The screen also has slim bezels to provide you with a lot of screen real estate that you can use for your documents and creative tasks.
Although the laptop is relatively thin, I am surprised that you cannot open this thing with just one hand because the base is not heavy enough to stay on the desk. It is easy to open with both hands though, so I don’t think this would be a huge issue.
Keyboard and Trackpad
If you are going to look at the layout of the keyboard and trackpad, you will find that it is quite similar to the Macbook Air. I think that this is one of the biggest compliments that Apple can receive since it is really almost identical.

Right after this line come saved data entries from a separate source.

-- ==== Sys2Proof/Tests/Slice0.lean ====
section
/-! SUPPORT. Small tests. Expected results are the spec's: the encoding tables of spec/30_encoding.md and
the vectors V1 to V83 of spec/95_test_vectors.md. Then, for each statement that has hypotheses, a state
and operands that meet them. -/
namespace Sys2Proof.Tests

open Sys2Proof.Machine Sys2Proof.Safety

/-! ### Helpers -/

/-- The next state of a step, where it answers one. -/
def nextOf (r : Result) : Option State :=
  match r with
  | .next s => some s
  | .fault _ => none
  | .refused _ => none

/-- One field of the next state. -/
def after {α : Type} (r : Result) (f : State → α) : Option α := (nextOf r).map f

/-- The model's stop, where a step stops. -/
def stopOf (r : Result) : Option Fault :=
  match r with
  | .next _ => none
  | .fault f => some f
  | .refused _ => none

/-- A state in a phase. -/
def inPhase (p : Phase) : State := { State.reset with phase := p }

/-- A padder state. -/
def padAt (st : PStage) (n : Fin 65) (len : Length) : State :=
  { State.reset with phase := .pad, pstage := st, fill := n, ml := len }

/-- A state in ABSORB with `n` bytes in the chunk. -/
def absorbAt (n : Fin 65) (len : Length) : State :=
  { State.reset with phase := .absorb, fill := n, ml := len }

/-- A state in SCHED at index `n`. -/
def schedAt (n : Fin 80) : State := { State.reset with phase := .sched, t := n, fill := 64 }

/-- A state in ROUND at index `n`, with round variables and the schedule word of that index. -/
def roundAt (n : Fin 80) (v : RoundVars) (wt : Word) : State :=
  { (State.reset.setVars v) with phase := .round, t := n, fill := 64, w := State.reset.w.set n.val wt }

/-- A state in OUT with the digest of "abc" (KA2). -/
def outAt (n : Fin 20) : State :=
  { State.reset with phase := .out, oidx := n
                     h := #v[0xa9993e36#32, 0x4706816a#32, 0xba3e2571#32, 0x7850c26c#32, 0x9cd0d89d#32] }

/-- A state whose host drives the given levels. -/
def driving (s : State) (rst cmdValid : Bool) (w : CmdWord) (outReady : Bool) : State :=
  { s with inputs := [⟨⟨rst, cmdValid, w, outReady⟩, false⟩] }

/-! ### Well-formedness: an ill-formed word for each check -/

/-- R84: INIT with operand 1; FINAL with operand 1; `op = 3`. -/
theorem test_wf_refuses_command_words :
    (TableWord.cmd 0x001#10).wf = false ∧ (TableWord.cmd 0x201#10).wf = false ∧
    (TableWord.cmd 0x300#10).wf = false ∧ (TableWord.cmd 0x100#10).wf = true := by decide

/-- R94: only `out_valid`; only `out_ready`. -/
theorem test_wf_refuses_pin_words :
    (TableWord.pin 0b010#3).wf = false ∧ (TableWord.pin 0b001#3).wf = false ∧
    (TableWord.pin 0b011#3).wf = true := by decide

/-- R92: phase IDLE; phase OUT; the unused `pstage` 3; `s = 1` with `t < 16`. -/
theorem test_wf_refuses_selectors :
    (TableWord.seq 0b000000000#9).wf = false ∧ (TableWord.seq 0b011100000#9).wf = false ∧
    (TableWord.seq 0b001011000#9).wf = false ∧ (TableWord.seq 0b001100010#9).wf = false ∧
    (TableWord.seq 0b001000000#9).wf = true := by decide

/-! ### Decoding: words written out bit by bit from the tables of R81, R92, R94 -/

/-- `{op, operand}`; `0x161` is `DATA 'a'` (program P2). -/
theorem test_decode_commands :
    decode (.cmd 0b0000000000#10) = .ok .init ∧ decode (.cmd 0b0101100001#10) = .ok (.data 0x61#8) ∧
    decode (.cmd 0b0110000000#10) = .ok (.data 0x80#8) ∧ decode (.cmd 0b1000000000#10) = .ok .final := by decide

/-- The decode vectors of spec/95 section 5.1 that are illegal. -/
theorem test_decode_illegal :
    decode (.cmd 0x07F#10) = .error .initOperand ∧ decode (.cmd 0x2FF#10) = .error .finalOperand ∧
    decode (.cmd 0x300#10) = .error .reservedOp ∧ decode (.cmd 0x3FF#10) = .error .reservedOp := by decide

/-- `{rst, out_valid, out_ready}`. -/
theorem test_decode_pins :
    decode (.pin 0b011#3) = .ok .take ∧ decode (.pin 0b100#3) = .ok .reset ∧ decode (.pin 0b111#3) = .ok .reset ∧
    decode (.pin 0b010#3) = .error .noPinEvent := by decide

/-- `{phase(4), pstage(2), s(2), x(1)}`, one word for each padder and schedule row. -/
theorem test_decode_padder_and_schedule :
    decode (.seq 0b0010_00_00_0#9) = .ok .padmark ∧ decode (.seq 0b0010_01_10_1#9) = .ok .padzero ∧
    decode (.seq 0b0010_10_11_1#9) = .ok .padlen ∧ decode (.seq 0b0011_10_00_0#9) = .ok .wload ∧
    decode (.seq 0b0011_00_00_1#9) = .ok .wexp := by decide

/-- One word for each updater row, and a phase without a micro-operation. -/
theorem test_decode_updater :
    decode (.seq 0b0100_01_00_1#9) = .ok .binit ∧ decode (.seq 0b0101_00_00_1#9) = .ok .rnd0 ∧
    decode (.seq 0b0101_10_01_1#9) = .ok .rnd1 ∧ decode (.seq 0b0101_01_10_1#9) = .ok .rnd2 ∧
    decode (.seq 0b0101_00_11_1#9) = .ok .rnd3 ∧ decode (.seq 0b0110_10_11_1#9) = .ok .fold ∧
    decode (.seq 0b1000_00_00_0#9) = .error .noMicroOp := by decide

/-- R92: the eleven rows do not overlap. -/
theorem test_selector_rows_do_not_overlap :
    selRows.Pairwise (fun r q => r.pattern &&& (r.mask &&& q.mask) ≠ q.pattern &&& (r.mask &&& q.mask)) := by decide

/-- Log 10: no selector that names a micro-operation is a legal command word. -/
theorem test_formats_do_not_overlap :
    ∀ w : SelWord, (decode? (.seq w)).isSome → cmdWordWF (w.setWidth 10) = false := by decide

/-- The table's words in whole bytes. -/
theorem test_decode_table_words :
    decodeTableWord 16 0x1FF = some (.data 0xFF#8) ∧ decodeTableWord 16 0x0A6 = some .rnd3 ∧
    decodeTableWord 8 0x3 = some .take ∧ decodeTableWord 16 0x300 = none := by decide

/-- A placed word is what the next step runs: INIT, TAKE, PADLEN, WEXP. -/
theorem test_placed_words_run :
    after (step (State.reset.withFetchWord 16 0x000)) State.phase = some .absorb ∧
    after (step (State.reset.withFetchWord 8 0x3)) (fun s => s.oidx.val) = some 1 ∧
    after (step (State.reset.withFetchWord 16 0x050)) (fun s => s.fill.val) = some 57 ∧
    after (step (State.reset.withFetchWord 16 0x061)) (fun s => s.t.val) = some 17 := by decide

/-- R97, programs P2 and P6: the encodings of `DIGEST "abc"`, of its MSG, of RAW and REP. -/
theorem test_notation :
    script (messageLines [0x61#8, 0x62#8, 0x63#8]) =
      [commandEntry 0x000#10, commandEntry 0x161#10, commandEntry 0x162#10, commandEntry 0x163#10, commandEntry 0x200#10] ∧
    msgLines "XY" = [.data 0x58#8, .data 0x59#8] ∧ script (repLines 2 0xFF#8) = [commandEntry 0x1FF#10, commandEntry 0x1FF#10] ∧
    (digestLines []).length = 22 := by decide

/-- Log 17: a RESET line acts at the next step, in PAD too, and does not wait for the engine. -/
theorem test_reset_line_does_not_wait :
    after (step { padAt .mark 1 8 with inputs := script [.reset, .init] }) (fun s => (s.phase, s.inputs)) =
      some (.idle, script [.init]) := by decide

/-! ### Primitives (spec/95 sections 2.1, 2.2, 2.4) -/

theorem test_rotl : rotl 0x12345678#32 5 = 0x468ACF02#32 ∧ rotl 0x80000000#32 1 = 1#32 ∧
    rotl 0x12345678#32 30 = 0x048D159E#32 := by decide

theorem test_be32 : be32 0x61#8 0x62#8 0x63#8 0x80#8 = 0x61626380#32 ∧
    be32Bytes 0xA9993E36#32 = [0xa9#8, 0x99#8, 0x3e#8, 0x36#8] := by decide

theorem test_be64 : be64Bytes 0x0123456789ABCDEF#64 =
    [0x01#8, 0x23#8, 0x45#8, 0x67#8, 0x89#8, 0xab#8, 0xcd#8, 0xef#8] := by decide

theorem test_boolean_functions :
    fSel 0xF0F0F0F0#32 0xAAAAAAAA#32 0x55555555#32 = 0xA5A5A5A5#32 ∧
    fXor 0xF0F0F0F0#32 0xAAAAAAAA#32 0x55555555#32 = 0x0F0F0F0F#32 ∧
    fMaj 0x00000000#32 0x12345678#32 0x9ABCDEF0#32 = 0x12345670#32 := by decide

/-! ### Commands (spec/95 section 5.1) -/

/-- V3: INIT in OUT. -/
theorem test_init_in_out :
    after (exec .init (outAt 2)) (fun s => (s.phase, s.h[4], s.ml, s.fill.val, outData s)) =
      some (.absorb, 0xC3D2E1F0#32, 0, 0, 0x00#8) := by decide

/-- V6: the DATA that fills the chunk. -/
theorem test_data_fills_chunk :
    after (exec (.data 0xFF#8) (absorbAt 63 0x1F8)) (fun s => (s.chunk[63], s.fill.val, s.ml, s.ret, s.t.val, s.phase)) =
      some (0xFF#8, 64, 0x200, .absorb, 0, .sched) := by decide

/-- V7: `ml` wraps. -/
theorem test_data_length_wraps :
    after (exec (.data 0x01#8) (absorbAt 5 0xFFFFFFFFFFFFFFF8)) (fun s => (s.chunk[5], s.fill.val, s.ml, s.phase)) =
      some (0x01#8, 6, 0, .absorb) := by decide

/-- V8. -/
theorem test_final :
    after (exec .final (absorbAt 0 0)) (fun s => (s.pstage, s.phase, cmdReady s)) = some (.mark, .pad, false) := by decide

/-- V10, V11, V14: the three faults. -/
theorem test_protocol_faults :
    after (transfer 0x161#10 State.reset) (fun s => (s.err, s.errCode, s.phase)) = some (true, 2#2, .fault) ∧
    after (transfer 0x200#10 State.reset) (fun s => (s.err, s.errCode, s.phase)) = some (true, 3#2, .fault) ∧
    after (transfer 0x3FF#10 (absorbAt 1 8)) (fun s => (s.err, s.errCode, s.phase, s.fill.val, s.ml)) =
      some (true, 1#2, .fault, 1, 8) := by decide

/-- V19, V20: discarded in FAULT. -/
theorem test_discarded_in_fault :
    after (transfer 0x000#10 { inPhase .fault with err := true, errCode := 2 }) (fun s => (s.phase, s.errCode)) =
      some (.fault, 2#2) ∧
    after (transfer 0x3FF#10 { inPhase .fault with err := true, errCode := 2 }) (fun s => (s.phase, s.errCode)) =
      some (.fault, 2#2) := by decide

/-- V22: a command held while the engine is busy. -/
theorem test_command_waits :
    after (step { schedAt 3 with inputs := [commandEntry 0x162#10] }) (fun s => (s.t.val, s.inputs)) =
      some (4, [commandEntry 0x162#10]) := by decide

/-! ### Padder (spec/95 section 5.2) -/

/-- V33, V34: the marker at 55 and at 56. -/
theorem test_padmark_stage :
    after (exec .padmark (padAt .mark 55 0)) (fun s => (s.chunk[55], s.fill.val, s.pstage)) = some (0x80#8, 56, .len) ∧
    after (exec .padmark (padAt .mark 56 0)) (fun s => (s.chunk[56], s.fill.val, s.pstage)) = some (0x80#8, 57, .zero) := by
  decide

/-- V35: the marker fills the chunk. -/
theorem test_padmark_fills_chunk :
    after (exec .padmark (padAt .mark 63 0)) (fun s => (s.fill.val, s.pstage, s.ret, s.t.val, s.phase)) =
      some (64, .zero, .pad, 0, .sched) := by decide

/-- V37, V38. -/
theorem test_padzero :
    after (exec .padzero (padAt .zero 55 0)) (fun s => (s.fill.val, s.pstage, s.phase)) = some (56, .len, .pad) ∧
    after (exec .padzero (padAt .zero 63 0)) (fun s => (s.fill.val, s.pstage, s.ret, s.phase)) =
      some (64, .zero, .pad, .sched) := by decide

/-- V41, V42. -/
theorem test_padlen :
    after (exec .padlen (padAt .len 62 0x1C0)) (fun s => (s.chunk[62], s.fill.val, s.phase)) = some (0x01#8, 63, .pad) ∧
    after (exec .padlen (padAt .len 63 0x1C0)) (fun s => (s.chunk[63], s.fill.val, s.ret, s.phase)) =
      some (0xC0#8, 64, .out, .sched) := by decide

/-- V43: the most significant length byte comes first. -/
theorem test_padlen_first_byte :
    after (exec .padlen (padAt .len 56 0x0123456789ABCDEF)) (fun s => s.chunk[56]) = some 0x01#8 := by decide

/-! ### Schedule and updater (spec/95 sections 4.2 and 5.3) -/

/-- V51. -/
theorem test_wload :
    after (exec .wload { schedAt 15 with chunk := State.reset.chunk.set 63 0x18#8 }) (fun s => (s.w[15], s.t.val)) =
      some (0x18#32, 16) := by decide

/-- V53: rotation, not shift. -/
theorem test_wexp_rotates :
    after (exec .wexp { schedAt 16 with w := State.reset.w.set 13 0x80000000#32 }) (fun s => (s.w[16], s.t.val)) =
      some (1#32, 17) := by decide

/-- V55: the last schedule word of "abc". -/
theorem test_wexp_last :
    after (exec .wexp { schedAt 79 with
      w := (((State.reset.w.set 76 0xe6e60b69#32).set 71 0x458546f4#32).set 65 0x000f0000#32).set 63 0x627b49a1#32 })
      (fun s => (s.w[79], s.t.val, s.phase)) = some (0x822E0879#32, 79, .binit) := by decide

Although the keyboard itself looks Apple-esque, I’d have to say that I am a bit disappointed. The keys feel heavier to type on and as a typist and writer, this can prove to be a bit challenging compared to other laptops. Perhaps your mileage may vary though because I may have been accustomed to mechanical keyboards so this could have been the issue here and not with the actual laptop’s keyboard.
As for the trackpad, it is a bit larger to allow for easy mouse glide and precision tracking. Gesture-based actions are also possible with the touchpad and I am pleased with it.
Specs and Performance
- CPU: AMD Ryzen 5 3500U
- GPU: AMD Radeon RX Vega 8
- RAM: 8GB Samsung LPDDR4 2400MHz
- Storage: 512GB PCIe SSD
- Display: 13-inch IPS touchscreen display, 2160 x 1440 resolution
- Battery: 41.8 WHr
- Weight 2.9 Pounds
It is important for you to know that there are two versions of this laptop. One has an Intel processor and this review unit has the AMD Ryzen chip. To summarize its performance, it is lackluster, though it is really good for productivity and general everyday tasks.

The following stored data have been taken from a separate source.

-- ==== Sys2Proof/Config.lean ====
section
/-! DEFINITION. What the spec fixes once for the machine (00_scope.md R5), the parameters it leaves open, and
the free random bytes.

A value R5 marks "fixed" is a constant here. A value it marks "parameter" is a field of `Params`, which a
state carries unchanged, so that a claim over every state is a claim for every value of the parameter. -/

namespace Sys2Proof

/-- `MEM_SIZE`: bytes of memory (R5, R60). -/
abbrev Config.memSize : Nat := 4096

/-- `ENTRY`: `PC` after reset, and the load address of the program (R5, R302). -/
abbrev Config.entry : Nat := 0x200

/-- `MAX_PROG`: the largest program image the loader copies (R5, R303). -/
abbrev Config.maxProgram : Nat := 3584

/-- The parameters of R5. `memInit` gives the bytes of `MEM_INIT` as cells; an address it does not name holds
the byte that an unlisted address reads as (log entry 2). -/
structure Params where
  /-- `STACK_CAPACITY`: how many return addresses the call stack holds, at least 1 (D1). -/
  stackCapacity : Nat
  /-- `MAG`: the magnification factor of the physical view, at least 1 (D12). -/
  mag : Nat
  /-- `FONT`: the bytes at 0x000 to 0x04F after reset (D11). -/
  font : Vector Byte 80
  /-- `MEM_INIT`: the bytes of memory after reset that are neither font nor program (D11). -/
  memInit : List Host.Cell
  /-- `FB_INIT`: the display after reset (D13). -/
  fbInit : Framebuffer
deriving DecidableEq, Repr

/-- A display with every pixel unset. -/
def Config.blankDisplay : Framebuffer := Vector.replicate 64 (Vector.replicate 32 false)

/-- The parameters `State.reset` carries. The capacity is R5's default; the spec gives the others no value
(DESIGN CHOICE, log entries 1, 2, 3). -/
def Config.defaults : Params where
  stackCapacity := 16
  mag := 1
  font := Vector.replicate 80 0
  memInit := []
  fbInit := Config.blankDisplay

/-- The free random bytes: the `n`-th byte that `random_byte()` gives when the host has supplied none
(R33, R199, D10). No body, so no proof can use a value of it (log entry 5). -/
opaque Config.randomByte : Nat → Byte

end Sys2Proof
end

If you are into some photo editing work and you also do some light rendering tasks, the Ryzen CPU that is inside this thing can pretty much handle those workloads.
However, it is pretty disappointing that the AMD Ryzen CPU runs hotter here and as a result, you can experience severe throttling issues when the chip is under full load.

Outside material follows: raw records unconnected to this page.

-- ==== Sys2Proof/Certificates/Slice0/Obligations.lean ====
section
/-! DEFINITION. The statements about the machine, each a proposition named `Obligations.<Name>`; OBLIGATIONS.json
lists them. `exec i s` runs an instruction with `PC` already advanced (R122); a `changesOnly` clause is a frame:
every element of the state it does not name is as before. -/

open Sys2Proof Sys2Proof.Machine

/-! ### Decoding and encoding -/

/-- Words written out from the encodings of R94 decode to what they stand for, one or more of each of the sixteen
opcode families; the last two match no row (R96). -/
def Obligations.SampleWordsDecode : Prop :=
  decodeWord 0x00E0 = some .op00E0 ∧ decodeWord 0x00EE = some .op00EE ∧
  decodeWord 0x1204 = some (.op1NNN 0x204) ∧ decodeWord 0x220A = some (.op2NNN 0x20A) ∧
  decodeWord 0xA2F0 = some (.opANNN 0x2F0) ∧ decodeWord 0xB300 = some (.opBNNN 0x300) ∧
  decodeWord 0x3A1F = some (.op3XNN 0xA 0x1F) ∧ decodeWord 0x4211 = some (.op4XNN 2 0x11) ∧
  decodeWord 0x5340 = some (.op5XY0 3 4) ∧ decodeWord 0x9780 = some (.op9XY0 7 8) ∧
  decodeWord 0x60EA = some (.op6XNN 0 0xEA) ∧ decodeWord 0x71FF = some (.op7XNN 1 0xFF) ∧
  decodeWord 0x8125 = some (.op8XY5 1 2) ∧
  decodeWord 0xC30F = some (.opCXNN 3 0x0F) ∧ decodeWord 0xD012 = some (.opDXYN 0 1 2) ∧
  decodeWord 0xE5A1 = some (.opEXA1 5) ∧ decodeWord 0xF265 = some (.opFX65 2) ∧
  decodeWord 0xF20A = some (.opFX0A 2) ∧ decodeWord 0x800E = none ∧ decodeWord 0x0000 = none

/-- Decode and encode agree on every well-formed instruction, whatever bytes follow it (R90 to R95). -/
def Obligations.DecodeEncodeRoundTrip : Prop :=
  ∀ (i : Instr) (rest : List Byte), i.wf = true → decode (encodeBytes i ++ rest) = .instr i rest

/-- A word decodes to an instruction exactly when the instruction is well-formed and encodes to that word: each
matched word has one meaning (R95, R101). That literal digits are matched exactly is the spec's decision D9 (log
entry 15). -/
def Obligations.DecodeGivesTheOnlyEncoding : Prop :=
  ∀ (w : Word) (i : Instr), decodeWord w = some i ↔ i.wf = true ∧ encode i = w

/-- A word is the instruction of a row of R94 exactly when `W & mask = match`, and the 32 rows are all there
is. -/
def Obligations.DecodeFollowsOpcodeTable : Prop :=
  opcodeTable.length = 32 ∧
  (∀ (w : Word) (i : Instr), decodeWord w = some i →
    opcodeRow i ∈ opcodeTable ∧ w &&& (opcodeRow i).mask = (opcodeRow i).value) ∧
  (∀ (w : Word), ∀ row ∈ opcodeTable, w &&& row.mask = row.value →
    ∃ i, decodeWord w = some i ∧ opcodeRow i = row)

/-- The unmatched words, exhaustively, by the bits of the word (R96). That literal digits are matched exactly is
the spec's decision D9 (log entry 15). -/
def Obligations.UnmatchedWordsExactly : Prop :=
  ∀ w : Word, decodeWord w = none ↔
    (w.toNat < 0x1000 ∧ w ≠ 0x00E0 ∧ w ≠ 0x00EE) ∨
    (w.toNat / 4096 = 5 ∧ w.toNat % 16 ≠ 0) ∨
    (w.toNat / 4096 = 8 ∧ 7 ≤ w.toNat % 16) ∨
    (w.toNat / 4096 = 9 ∧ w.toNat % 16 ≠ 0) ∨
    (w.toNat / 4096 = 0xE ∧ w.toNat % 256 ∉ [0x9E, 0xA1]) ∨
    (w.toNat / 4096 = 0xF ∧ w.toNat % 256 ∉ [0x07, 0x0A, 0x15, 0x18, 0x1E, 0x29, 0x33, 0x55, 0x65])

/-! ### The step -/

/-- With no error latched, a step runs the instruction that the two bytes at `PC` decode to, on the state whose
`PC` has advanced by 2 (R121 to R124). -/
def Obligations.StepRunsDecodedInstruction : Prop :=
  ∀ (s : State) (i : Instr), s.err = none →
    decodeWord (s.readMem s.pc.toNat ++ s.readMem (s.pc.toNat + 1)) = some i →
    step s = exec i { s with pc := s.pc + 2 }

/-- An instruction placed where the next step fetches is the one that step runs (R64, R90, R121, R122, R124).
`withFetchWord`, which stores at `PC` and clears `ERR`, is the model's own choice, its stand-in for the load of a
program (log entry 21); that the two bytes wrap at 4096 and `PC` at 65536 are the spec's decisions D4 and D5 (log
entries 10, 11). -/
def Obligations.StepRunsPlacedInstruction : Prop :=
  ∀ (s : State) (i : Instr), i.wf = true →
    step (s.withFetchWord 16 (encode i).toNat) =
      exec i { s.withFetchWord 16 (encode i).toNat with pc := s.pc + 2 }

/-- The fetch is big-endian, at `PC mod 4096` and the byte after it modulo 4096, odd `PC` included (R62, R64,
R65, R121). That the fetch wraps is the spec's decision D4 (log entry 10). -/
def Obligations.FetchIsBigEndianAndWraps : Prop :=
  ∀ s : State, s.fetchWord.toNat =
    256 * (s.readMem (s.pc.toNat % 4096)).toNat + (s.readMem ((s.pc.toNat + 1) % 4096)).toNat

/-- An unmatched word: the result is `UnknownOpcode(W)`, `PC` advances by 2 and nothing else changes (R126, R261).
What an error leaves is the spec's decision D2 (log entry 9). -/
def Obligations.UnmatchedWordOnlyAdvances : Prop :=
  ∀ s : State, s.err = none → decodeWord s.fetchWord = none →
    stepResult s = some (.unknownOpcode s.fetchWord) ∧
    ∃ t, step s = .next t ∧ t.pc = s.pc + 2 ∧ changesOnly (· = .pc) s t

/-- While an error is latched, every further step changes nothing and reports `Halted` (R130). The latch is the
spec's decision D3 (log entry 7). -/
def Obligations.HaltedStepsChangeNothing : Prop :=
  ∀ (s : State) (e : FatalError), s.err = some e →
    stepResult s = some (.halted e) ∧ ∀ k, Sys2Proof.core.run k s = .next s

/-- A step always completes (R129), and its result is never `OutOfBounds` (R264). -/
def Obligations.EveryStepCompletes : Prop :=
  ∀ s : State, (∃ t, step s = .next t) ∧ ∃ r, stepResult s = some r ∧ r ≠ .outOfBounds

/-- The only errors: `UnknownOpcode` on an unmatched word, `StackUnderflow` by `00EE` on an empty stack,
`StackOverflow` by `2NNN` at capacity; every other step from a running machine is `Ok` (R260, R265, R267). The
bound, the latch and the order of the check are the spec's decisions D1, D3, D26 (log entries 1, 7, 25). -/
def Obligations.ErrorsRaisedExactly : Prop :=
  ∀ s : State, s.err = none →
    (∀ w, stepResult s = some (.unknownOpcode w) ↔ decodeWord s.fetchWord = none ∧ w = s.fetchWord) ∧
    (stepResult s = some .stackUnderflow ↔ decodeWord s.fetchWord = some .op00EE ∧ s.sp = 0) ∧
    (stepResult s = some .stackOverflow ↔
      (∃ nnn, decodeWord s.fetchWord = some (.op2NNN nnn)) ∧ s.sp = s.params.stackCapacity) ∧
    (stepResult s = some .ok ∨ (∃ w, stepResult s = some (.unknownOpcode w)) ∨
      stepResult s = some .stackUnderflow ∨ stepResult s = some .stackOverflow)

/-- The laws of `PC` (R131), for a step from a running machine: by 2 for an unmatched word; by 4 or 2 for a skip as
its condition holds or not; a target for a jump, call or return that raises nothing; unchanged for `FX0A` with
no key pressed; by 2 otherwise. Addition is modulo 65536, and what an error and `FX0A` do to `PC`, by the spec's
decisions D5, D2 and D17 (log entries 11, 9, 16); the key `EX9E` and `EXA1` test is `VX mod 16` by D8 (log entry
14), and `2NNN` raises exactly when `SP` equals the capacity, a parameter, by D1 and D26 (log entries 1, 25). -/
def Obligations.ProgramCounterLaws : Prop :=
  ∀ s t : State, s.err = none → step s = .next t →
    (decodeWord s.fetchWord = none → t.pc = s.pc + 2) ∧
    ∀ i, decodeWord s.fetchWord = some i →
    (∀ c, skipCondition i s = some c → (c → t.pc = s.pc + 4) ∧ (¬ c → t.pc = s.pc + 2)) ∧
    (∀ nnn, i = .op1NNN nnn → t.pc = zextAddr nnn) ∧
    (∀ nnn, i = .op2NNN nnn → t.pc = if s.sp = s.params.stackCapacity then s.pc + 2 else zextAddr nnn) ∧
    (∀ nnn, i = .opBNNN nnn → t.pc.toNat = (s.readV 0).toNat + nnn.toNat) ∧
    (i = .op00EE → t.pc = s.stack.head?.getD (s.pc + 2)) ∧
    (∀ x, i = .opFX0A x → t.pc = if ∃ k, s.key k = true then s.pc + 2 else s.pc) ∧
    (skipCondition i s = none → isTransfer i = false → (∀ x, i ≠ .opFX0A x) → t.pc = s.pc + 2)

/-! ### The invariant and the whole machine -/

/-- The state after reset meets the invariant. -/
def Obligations.ResetStateMeetsInvariant : Prop := State.reset.inv

/-- A step from any state that meets the invariant gives a state that meets it: memory stays in its canonical
form, the stack within its capacity, the parameters admissible (R27, R28). -/
def Obligations.StepKeepsInvariant : Prop :=
  ∀ s t : State, s.inv → step s = .next t → t.inv

/-- A run of any events, a reset among them, keeps the invariant and never stops (R129, R132, R284). -/
def Obligations.RunsCompleteAndKeepInvariant : Prop :=
  ∀ (es : List Event) (s : State), s.inv → ∃ t, runEvents es s = .next t ∧ t.inv

/-- After the load at reset, `FX33` and `FX55` are the only writers of memory (R76), and they write none on a halted
machine: the latch is the spec's decision D3 (log entry 7). -/
def Obligations.OnlyStoresWriteMemory : Prop :=
  ∀ (e : Event) (s t : State) (a : Nat), applyEvent e s = .next t → t.readMem a ≠ s.readMem a →
    (∃ program, e = .reset program) ∨
    ∃ rnd, e = .step rnd ∧ s.err = none ∧
      ∃ x, decodeWord s.fetchWord = some (.opFX33 x) ∨ decodeWord s.fetchWord = some (.opFX55 x)

/-- The display is written only by `00E0`, `DXYN` and a reset; the redraw flag is set only by `DXYN` and cleared
only by `AckRedraw` and a reset (R29, R31). The redraw flag's rules are the spec's decision D14 (log entry 6). -/
def Obligations.DisplayWritersOnly : Prop :=
  ∀ (e : Event) (s t : State), applyEvent e s = .next t →
    (∀ x y, t.pixel x y ≠ s.pixel x y → (∃ program, e = .reset program) ∨
      ∃ rnd, e = .step rnd ∧ (decodeWord s.fetchWord = some .op00E0 ∨
        ∃ x y n, decodeWord s.fetchWord = some (.opDXYN x y n))) ∧
    (s.redraw = false → t.redraw = true → ∃ rnd, e = .step rnd ∧
      ∃ x y n, decodeWord s.fetchWord = some (.opDXYN x y n)) ∧
    (s.redraw = true → t.redraw = false → e = .ackRedraw ∨ ∃ program, e = .reset program)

I’ve asked other reviews who’ve had the Intel version and they say that they didn’t experience similar issues at all. I think that this is only true for the AMD version and I am really disappointed here.
You can do some light gaming on the side, especially those steam games that are not really graphics intensive, but you shouldn’t expect groundbreaking performance here.
All in all, I am disappointed with the performance package. I don’t know if there is a fault with my review unit but if how this performs on my end is similar to other units with the AMD chip, then you might want to consider the Intel version instead.
Because this is just a thin and light laptop, you can expect that there are some compromises that have to be made, especially in the battery department.
And, true enough, the Huawei Matebook 13’s 41.8 Wh battery is not as good as the other 13-inch laptops out there.
With moderate use (everyday tasks, watching online content, and web browsing), I was only able to get roughly 7 hours from full battery down to 0%.
This is not the same as the Intel version, however, as you can comfortably see 9-10 hours of screen on time with it.
I am disappointed with the AMD version of the Huawei Matebook 13. Its performance is okay when it comes to multi-core workloads, but its battery life and how it performs in games (at least when compared to the Intel version) leave much to be desired.
I do like its chassis and its lightweight form factor, but the omission of an ethernet port and the fact that this thing doesn’t have USB-A ports right off the bat might deter you from getting this thing.
What is worth noting, though, is that the AMD version of this laptop only costs $899 compared to the Intel version that costs $1,199. The price disparity could lead you to buy this one instead.
But for me personally, I wouldn’t recommend the AMD version, so you should turn your attention to its Intel counterpart if you are really going to buy the Huawei Matebook 13.